§ TO DO
From the entries below, retype only the lines from the one with "DEFINITION. The path" through the one with "16.7, R448). -/", exactly as written.

§ DATA FOR PROCESSING
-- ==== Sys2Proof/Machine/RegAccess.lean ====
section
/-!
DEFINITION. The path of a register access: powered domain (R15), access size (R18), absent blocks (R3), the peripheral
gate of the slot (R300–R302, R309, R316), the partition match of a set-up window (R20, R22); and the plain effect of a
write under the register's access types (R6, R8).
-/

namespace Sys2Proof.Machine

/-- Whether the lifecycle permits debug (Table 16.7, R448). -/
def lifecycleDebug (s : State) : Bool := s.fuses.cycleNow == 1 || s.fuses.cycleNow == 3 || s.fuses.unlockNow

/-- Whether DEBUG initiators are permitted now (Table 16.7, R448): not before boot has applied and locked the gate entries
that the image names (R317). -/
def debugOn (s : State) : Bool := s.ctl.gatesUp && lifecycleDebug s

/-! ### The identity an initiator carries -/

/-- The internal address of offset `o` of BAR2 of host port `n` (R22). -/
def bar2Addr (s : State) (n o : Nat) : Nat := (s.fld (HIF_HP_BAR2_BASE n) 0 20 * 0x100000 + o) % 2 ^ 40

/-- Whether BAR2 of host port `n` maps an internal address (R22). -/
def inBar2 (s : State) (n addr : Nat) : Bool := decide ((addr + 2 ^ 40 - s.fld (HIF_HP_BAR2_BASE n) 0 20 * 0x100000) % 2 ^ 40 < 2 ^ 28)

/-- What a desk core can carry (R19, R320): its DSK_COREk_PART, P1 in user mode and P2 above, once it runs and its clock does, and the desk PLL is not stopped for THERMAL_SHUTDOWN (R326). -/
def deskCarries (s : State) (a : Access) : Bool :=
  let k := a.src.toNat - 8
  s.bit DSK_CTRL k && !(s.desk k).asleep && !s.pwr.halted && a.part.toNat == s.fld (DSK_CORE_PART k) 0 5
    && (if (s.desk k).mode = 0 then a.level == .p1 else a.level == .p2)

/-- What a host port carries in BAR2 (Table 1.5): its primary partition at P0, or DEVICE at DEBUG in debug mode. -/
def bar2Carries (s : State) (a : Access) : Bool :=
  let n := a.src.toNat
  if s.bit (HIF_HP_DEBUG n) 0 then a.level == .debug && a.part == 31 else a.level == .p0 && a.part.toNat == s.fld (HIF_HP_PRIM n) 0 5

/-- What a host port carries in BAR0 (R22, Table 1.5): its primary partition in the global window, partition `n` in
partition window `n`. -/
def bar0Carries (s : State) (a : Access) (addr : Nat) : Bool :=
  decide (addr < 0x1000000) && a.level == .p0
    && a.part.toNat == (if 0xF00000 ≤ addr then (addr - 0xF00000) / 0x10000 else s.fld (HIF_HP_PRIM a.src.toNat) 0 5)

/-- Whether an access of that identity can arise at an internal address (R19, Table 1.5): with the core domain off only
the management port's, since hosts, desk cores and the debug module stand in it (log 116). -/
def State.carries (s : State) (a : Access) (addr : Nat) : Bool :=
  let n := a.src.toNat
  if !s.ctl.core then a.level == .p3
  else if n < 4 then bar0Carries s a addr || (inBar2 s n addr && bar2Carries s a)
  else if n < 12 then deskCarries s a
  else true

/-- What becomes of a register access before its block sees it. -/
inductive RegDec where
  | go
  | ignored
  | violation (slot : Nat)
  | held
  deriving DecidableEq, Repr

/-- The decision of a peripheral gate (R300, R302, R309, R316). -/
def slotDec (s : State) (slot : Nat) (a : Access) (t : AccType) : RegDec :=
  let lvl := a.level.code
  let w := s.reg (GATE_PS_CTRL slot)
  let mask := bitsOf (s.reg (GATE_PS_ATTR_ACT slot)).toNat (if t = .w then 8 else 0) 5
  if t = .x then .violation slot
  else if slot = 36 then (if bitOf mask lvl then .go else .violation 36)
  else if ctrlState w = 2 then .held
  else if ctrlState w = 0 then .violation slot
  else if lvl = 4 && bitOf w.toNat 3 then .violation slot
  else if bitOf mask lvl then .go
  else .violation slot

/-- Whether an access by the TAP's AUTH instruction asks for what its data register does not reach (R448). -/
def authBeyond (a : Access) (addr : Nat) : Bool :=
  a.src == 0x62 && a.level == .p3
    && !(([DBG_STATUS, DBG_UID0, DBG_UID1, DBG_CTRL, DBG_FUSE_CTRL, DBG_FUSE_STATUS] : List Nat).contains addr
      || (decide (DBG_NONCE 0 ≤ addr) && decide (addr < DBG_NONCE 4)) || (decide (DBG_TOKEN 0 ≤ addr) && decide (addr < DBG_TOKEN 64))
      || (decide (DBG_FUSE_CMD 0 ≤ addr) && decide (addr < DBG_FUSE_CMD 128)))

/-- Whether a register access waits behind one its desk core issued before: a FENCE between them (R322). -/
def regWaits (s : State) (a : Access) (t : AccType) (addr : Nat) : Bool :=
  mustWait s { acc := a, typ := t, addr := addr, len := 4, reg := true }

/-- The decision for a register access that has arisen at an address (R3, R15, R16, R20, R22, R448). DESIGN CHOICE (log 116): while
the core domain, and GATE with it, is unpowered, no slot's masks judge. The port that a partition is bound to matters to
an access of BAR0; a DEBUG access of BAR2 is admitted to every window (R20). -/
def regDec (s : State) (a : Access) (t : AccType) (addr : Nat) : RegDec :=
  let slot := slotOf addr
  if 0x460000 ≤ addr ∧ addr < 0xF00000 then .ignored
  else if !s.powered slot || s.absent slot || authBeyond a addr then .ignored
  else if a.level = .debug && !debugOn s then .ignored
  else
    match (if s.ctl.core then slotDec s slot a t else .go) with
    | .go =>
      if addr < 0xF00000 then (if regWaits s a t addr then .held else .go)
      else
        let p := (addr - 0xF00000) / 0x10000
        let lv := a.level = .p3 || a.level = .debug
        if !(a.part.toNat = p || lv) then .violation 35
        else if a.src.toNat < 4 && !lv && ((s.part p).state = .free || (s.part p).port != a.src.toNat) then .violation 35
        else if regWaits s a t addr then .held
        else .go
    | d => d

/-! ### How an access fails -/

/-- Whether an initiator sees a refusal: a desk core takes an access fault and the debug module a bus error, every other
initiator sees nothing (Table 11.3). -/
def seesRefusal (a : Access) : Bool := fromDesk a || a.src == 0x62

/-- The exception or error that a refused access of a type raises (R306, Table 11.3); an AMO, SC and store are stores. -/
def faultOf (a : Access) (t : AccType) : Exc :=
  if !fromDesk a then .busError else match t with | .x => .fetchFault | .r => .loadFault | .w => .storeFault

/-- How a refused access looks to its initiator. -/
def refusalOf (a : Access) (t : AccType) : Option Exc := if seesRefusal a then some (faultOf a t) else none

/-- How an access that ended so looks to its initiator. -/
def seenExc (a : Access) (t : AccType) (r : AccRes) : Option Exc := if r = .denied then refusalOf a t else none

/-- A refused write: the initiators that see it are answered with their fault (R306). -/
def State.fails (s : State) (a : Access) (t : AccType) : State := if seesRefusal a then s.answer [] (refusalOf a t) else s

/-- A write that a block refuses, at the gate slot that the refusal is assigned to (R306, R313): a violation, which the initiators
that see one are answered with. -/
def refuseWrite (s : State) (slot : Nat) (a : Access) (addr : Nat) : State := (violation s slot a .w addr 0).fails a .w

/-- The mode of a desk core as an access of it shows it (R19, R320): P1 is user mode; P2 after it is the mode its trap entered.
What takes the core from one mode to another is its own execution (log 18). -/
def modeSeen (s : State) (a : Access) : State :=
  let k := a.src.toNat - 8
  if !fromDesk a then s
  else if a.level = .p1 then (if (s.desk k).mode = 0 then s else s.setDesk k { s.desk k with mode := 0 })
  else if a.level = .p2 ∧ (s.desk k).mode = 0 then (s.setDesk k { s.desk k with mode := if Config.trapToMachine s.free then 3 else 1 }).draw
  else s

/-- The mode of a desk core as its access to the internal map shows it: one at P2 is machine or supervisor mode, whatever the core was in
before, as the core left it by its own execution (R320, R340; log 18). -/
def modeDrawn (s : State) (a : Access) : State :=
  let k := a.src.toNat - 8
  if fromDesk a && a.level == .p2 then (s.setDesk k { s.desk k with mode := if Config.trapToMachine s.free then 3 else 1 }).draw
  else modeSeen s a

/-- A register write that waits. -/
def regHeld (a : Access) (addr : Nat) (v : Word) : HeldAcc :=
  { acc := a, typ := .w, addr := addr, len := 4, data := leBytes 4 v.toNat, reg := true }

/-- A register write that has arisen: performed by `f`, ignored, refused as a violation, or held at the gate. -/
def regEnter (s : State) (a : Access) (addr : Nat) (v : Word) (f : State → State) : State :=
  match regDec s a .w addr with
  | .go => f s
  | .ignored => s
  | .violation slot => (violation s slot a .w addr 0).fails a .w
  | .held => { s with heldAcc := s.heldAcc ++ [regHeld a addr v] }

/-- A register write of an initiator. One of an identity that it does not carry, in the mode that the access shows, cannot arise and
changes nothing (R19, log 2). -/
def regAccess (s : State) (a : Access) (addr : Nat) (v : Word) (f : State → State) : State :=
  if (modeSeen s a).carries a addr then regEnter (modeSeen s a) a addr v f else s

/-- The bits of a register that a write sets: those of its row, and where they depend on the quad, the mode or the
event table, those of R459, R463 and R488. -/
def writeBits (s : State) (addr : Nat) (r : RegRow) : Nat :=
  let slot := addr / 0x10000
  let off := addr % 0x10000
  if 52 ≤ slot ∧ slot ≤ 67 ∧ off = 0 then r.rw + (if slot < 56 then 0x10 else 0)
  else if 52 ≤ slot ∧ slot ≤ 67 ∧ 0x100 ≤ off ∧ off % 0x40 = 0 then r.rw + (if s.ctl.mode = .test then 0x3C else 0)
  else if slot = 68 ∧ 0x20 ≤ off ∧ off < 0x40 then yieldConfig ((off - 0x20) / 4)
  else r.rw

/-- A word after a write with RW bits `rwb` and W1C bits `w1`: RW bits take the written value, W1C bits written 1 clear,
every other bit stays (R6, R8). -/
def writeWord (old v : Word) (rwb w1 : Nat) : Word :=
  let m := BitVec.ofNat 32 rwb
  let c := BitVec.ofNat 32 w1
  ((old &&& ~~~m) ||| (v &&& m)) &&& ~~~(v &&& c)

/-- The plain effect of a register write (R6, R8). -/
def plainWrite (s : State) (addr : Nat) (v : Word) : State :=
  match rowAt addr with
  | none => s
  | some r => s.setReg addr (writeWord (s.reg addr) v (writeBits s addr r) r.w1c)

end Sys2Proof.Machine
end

§ SOLVED EXERCISE
DEFINITION. The path of a register access: powered domain (R15), access size (R18), absent blocks (R3), the peripheral
gate of the slot (R300–R302, R309, R316), the partition match of a set-up window (R20, R22); and the plain effect of a
write under the register's access types (R6, R8).
-/

namespace Sys2Proof.Machine

/-- Whether the lifecycle permits debug (Table 16.7, R448). -/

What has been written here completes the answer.